October 26, 2009

NATO says kills 100 fighters in huge Afghan battle


NATO says kills 100 fighters in huge Afghan battle
NewsDaily (2009-10-26) -- NATO forces said Tuesday they had killed more that 100 fighters in a huge weekend battle in eastern Afghanistan in which eight Americans died, the deadliest firefight for U.S. troops in more than a year.







The picture with this article is of my friend Brad, a Marine with the 8th Marines Regiment. I've been very concerned about him and haven't heard from him since he called in August. It's a relief to know he is doing okay.
What I love about this picture is that I can tell from the look on his face that he is loving life. THIS is the shit he has been dying to do for years; he has missed one deployment after another and has been waiting for his chance to use his skills. He looks like he is in his element and for that reason alone, the picture makes me happy.

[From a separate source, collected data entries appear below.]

-- ==== Sys2Proof/Machine/Alu.lean ====
section
/-! DEFINITION. Alu.lean: the values of the integer and check operations (R101, R166–R173, R190–R192). -/

namespace Sys2Proof.Machine

/-- A .W result: bit 35 copied into bits [71:36] (R101). -/
def wResult (v : Word) : Double := v.signExtend 72

/-- An operation of the width of its syllable (R101, R166). -/
def alu (wd : Width) (f : (n : Nat) → BitVec n → BitVec n → BitVec n) (a b : Double) : Double :=
  match wd with
  | .w => wResult (f 36 (a.setWidth 36) (b.setWidth 36))
  | .d => f 72 a b

/-- The shift count: srcB[5:0] for .W, srcB[6:0] for .D (R167). -/
def shiftCount {n : Nat} (b : BitVec n) : Nat := b.toNat % (if n = 36 then 64 else 128)

/-- 1 or 0. -/
def truth {n : Nat} (p : Bool) : BitVec n := if p then 1 else 0

def calcAdd (n : Nat) (a b : BitVec n) : BitVec n := a + b
def calcSub (n : Nat) (a b : BitVec n) : BitVec n := a - b
def calcAnd (n : Nat) (a b : BitVec n) : BitVec n := a &&& b
def calcOr (n : Nat) (a b : BitVec n) : BitVec n := a ||| b
def calcXor (n : Nat) (a b : BitVec n) : BitVec n := a ^^^ b
def calcAndn (n : Nat) (a b : BitVec n) : BitVec n := a &&& ~~~b
def calcShl (n : Nat) (a b : BitVec n) : BitVec n := a <<< shiftCount b
def calcShr (n : Nat) (a b : BitVec n) : BitVec n := a >>> shiftCount b
def calcSar (n : Nat) (a b : BitVec n) : BitVec n := a.sshiftRight (shiftCount b)
/-- Rotate left by count mod w (R167). -/
def calcRol (n : Nat) (a b : BitVec n) : BitVec n := a.rotateLeft (shiftCount b % n)
def calcEq (n : Nat) (a b : BitVec n) : BitVec n := truth (a == b)
def calcLt (n : Nat) (a b : BitVec n) : BitVec n := truth (a.slt b)
def calcLtu (n : Nat) (a b : BitVec n) : BitVec n := truth (a.ult b)
def calcMin (n : Nat) (a b : BitVec n) : BitVec n := if a.slt b then a else b
def calcMax (n : Nat) (a b : BitVec n) : BitVec n := if a.slt b then b else a
def calcMul (n : Nat) (a b : BitVec n) : BitVec n := a * b
/-- Bits [2w−1:w] of the signed product (R169). -/
def calcMulh (n : Nat) (a b : BitVec n) : BitVec n := BitVec.ofInt n (a.toInt * b.toInt / 2 ^ n)
/-- Bits [2w−1:w] of the unsigned product (R169). -/
def calcMulhu (n : Nat) (a b : BitVec n) : BitVec n := BitVec.ofNat n (a.toNat * b.toNat / 2 ^ n)
/-- The quotient truncated toward zero; 0 for a zero divisor (R170). -/
def calcDiv (n : Nat) (a b : BitVec n) : BitVec n := BitVec.ofInt n (a.toInt.tdiv b.toInt)
def calcDivu (n : Nat) (a b : BitVec n) : BitVec n := BitVec.ofNat n (a.toNat / b.toNat)
/-- The remainder with the sign of the dividend; the dividend for a zero divisor (R170). -/
def calcRem (n : Nat) (a b : BitVec n) : BitVec n := BitVec.ofInt n (a.toInt.tmod b.toInt)
def calcRemu (n : Nat) (a b : BitVec n) : BitVec n := BitVec.ofNat n (a.toNat % b.toNat)

/-- The low w bits of an operand. -/
def lowBits (wd : Width) (a : Double) : Nat := match wd with
  | .w => a.toNat % 2 ^ 36
  | .d => a.toNat

/-- The width in bits. -/
def widthBits : Width → Nat
  | .w => 36
  | .d => 72

/-- A divide's divisor is zero: DZ (R170). -/
def divZero (wd : Width) (b : Double) : Bool := lowBits wd b == 0

/-- The most-negative value divided by −1: OV (R170). -/
def divOver (wd : Width) (a b : Double) : Bool :=
  lowBits wd a == 2 ^ ((widthBits wd) - 1) && lowBits wd b == 2 ^ (widthBits wd) - 1

/-- The number of one bits among the low n bits. -/
def popCount : Nat → Nat → Nat
  | 0, _ => 0
  | n + 1, x => x % 2 + popCount n (x / 2)

/-- Trailing zeros of the low n bits; n when they are zero (R168). -/
def trailZeros : Nat → Nat → Nat
  | 0, _ => 0
  | n + 1, x => if x % 2 = 1 then 0 else 1 + trailZeros n (x / 2)

/-- Leading zeros of an n-bit number; n when it is zero (R168). -/
def leadZeros (n x : Nat) : Nat := if x = 0 then n else n - 1 - Nat.log2 x

/-- The low n bits in reverse order. -/
def reverseBits : Nat → Nat → Nat
  | 0, _ => 0
  | n + 1, x => (x % 2) * 2 ^ n + reverseBits n (x / 2)

/-- Bits reversed within each unit of u bits, over n units (R192). -/
def reverseUnits (u : Nat) : Nat → Nat → Nat
  | 0, _ => 0
  | n + 1, x => reverseBits u (x % 2 ^ u) + 2 ^ u * reverseUnits u n (x / 2 ^ u)

end Sys2Proof.Machine
end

Brad is one of my closest friends. We've been through a lot together, including the break up of both our marriages and the death of his son. We've held each other up through some of the worst times imaginable and what always amazes me about Brad is that he never fails to make me laugh. There is always a laugh in him somewhere, no matter how sick or at whose expense, it is still good-natured humor and even on his worst day, Brad would rather laugh than cry. The only time I've ever seen him without words or a smile was after his son's death.
He is a unique individual full of life and positive energy. Like me, he overthinks everything to DEATH, but I love that about him. Sometimes it's amusing to watch him spin his wheels only because you can see how much he wishes he could stop; somedays no matter what I say to help pull him out of his own quicksand, nothing actually helps him. He is the kind of person that has to learn life's lessons by running his head into a brick wall; he heeds no one's warnings.
When I saw this picture on Yahoo of Brad, I felt nauseous. Immediately, I became terrified that the picture was precluding a story about his death or injury and I was too afraid to read further. All I could think was how my world would go dim without him.
Here is a blog I wrote about him back in April, right before he left:
"The Marines I have seen around the world have the cleanest bodies, the filthiest minds, the highest morale, and the lowest morals of any group of animals I have ever seen. Thank God for the United States Marine Corps!"
Eleanor Roosevelt, First Lady of the United States, 1945


He and I have loved each other and dragged this relationship through shit, through a LOT of shit in fact. Now, as he readies himself to deploy to Afghanistan, I have stood strong against what I know is an onslaught of emotion for him. He talks shit one minute, the next he's crying. His moods are all over the place, and I understand. I know he is teetering. Everything in his life has been teetering, watching his marriage fall apart, his career misfire, personal tragedy and pain. I've watched so much of it unravel. Now it all comes to rest on his shoulders as he tries to find a way to tie it in a knot before he goes away.

Make no mistake about it, as he leaves, he will tear one giant hole right through me on his way out. He's a Marine. He doesn't do anything in a small way. He needs so much from me that I almost don't know if I can do it. But I do it. I do it because I love him, because I know this is not a normal time in his life, because I can't possibly heap one more thing on him. And I let him tear through me, I let his emotions become my own, I let him run me down with his confusion, I let him hurt me by bringing him into me one last time, the intimacy almost too close to bear.

I make an allowance for his bad behavior because he is a Marine about to deploy, because I know he's not himself. Yet he has never been more himself for he IS a Marine through and through and this is who he is, in his natural habitat. Everything I love about him is also everything I hate.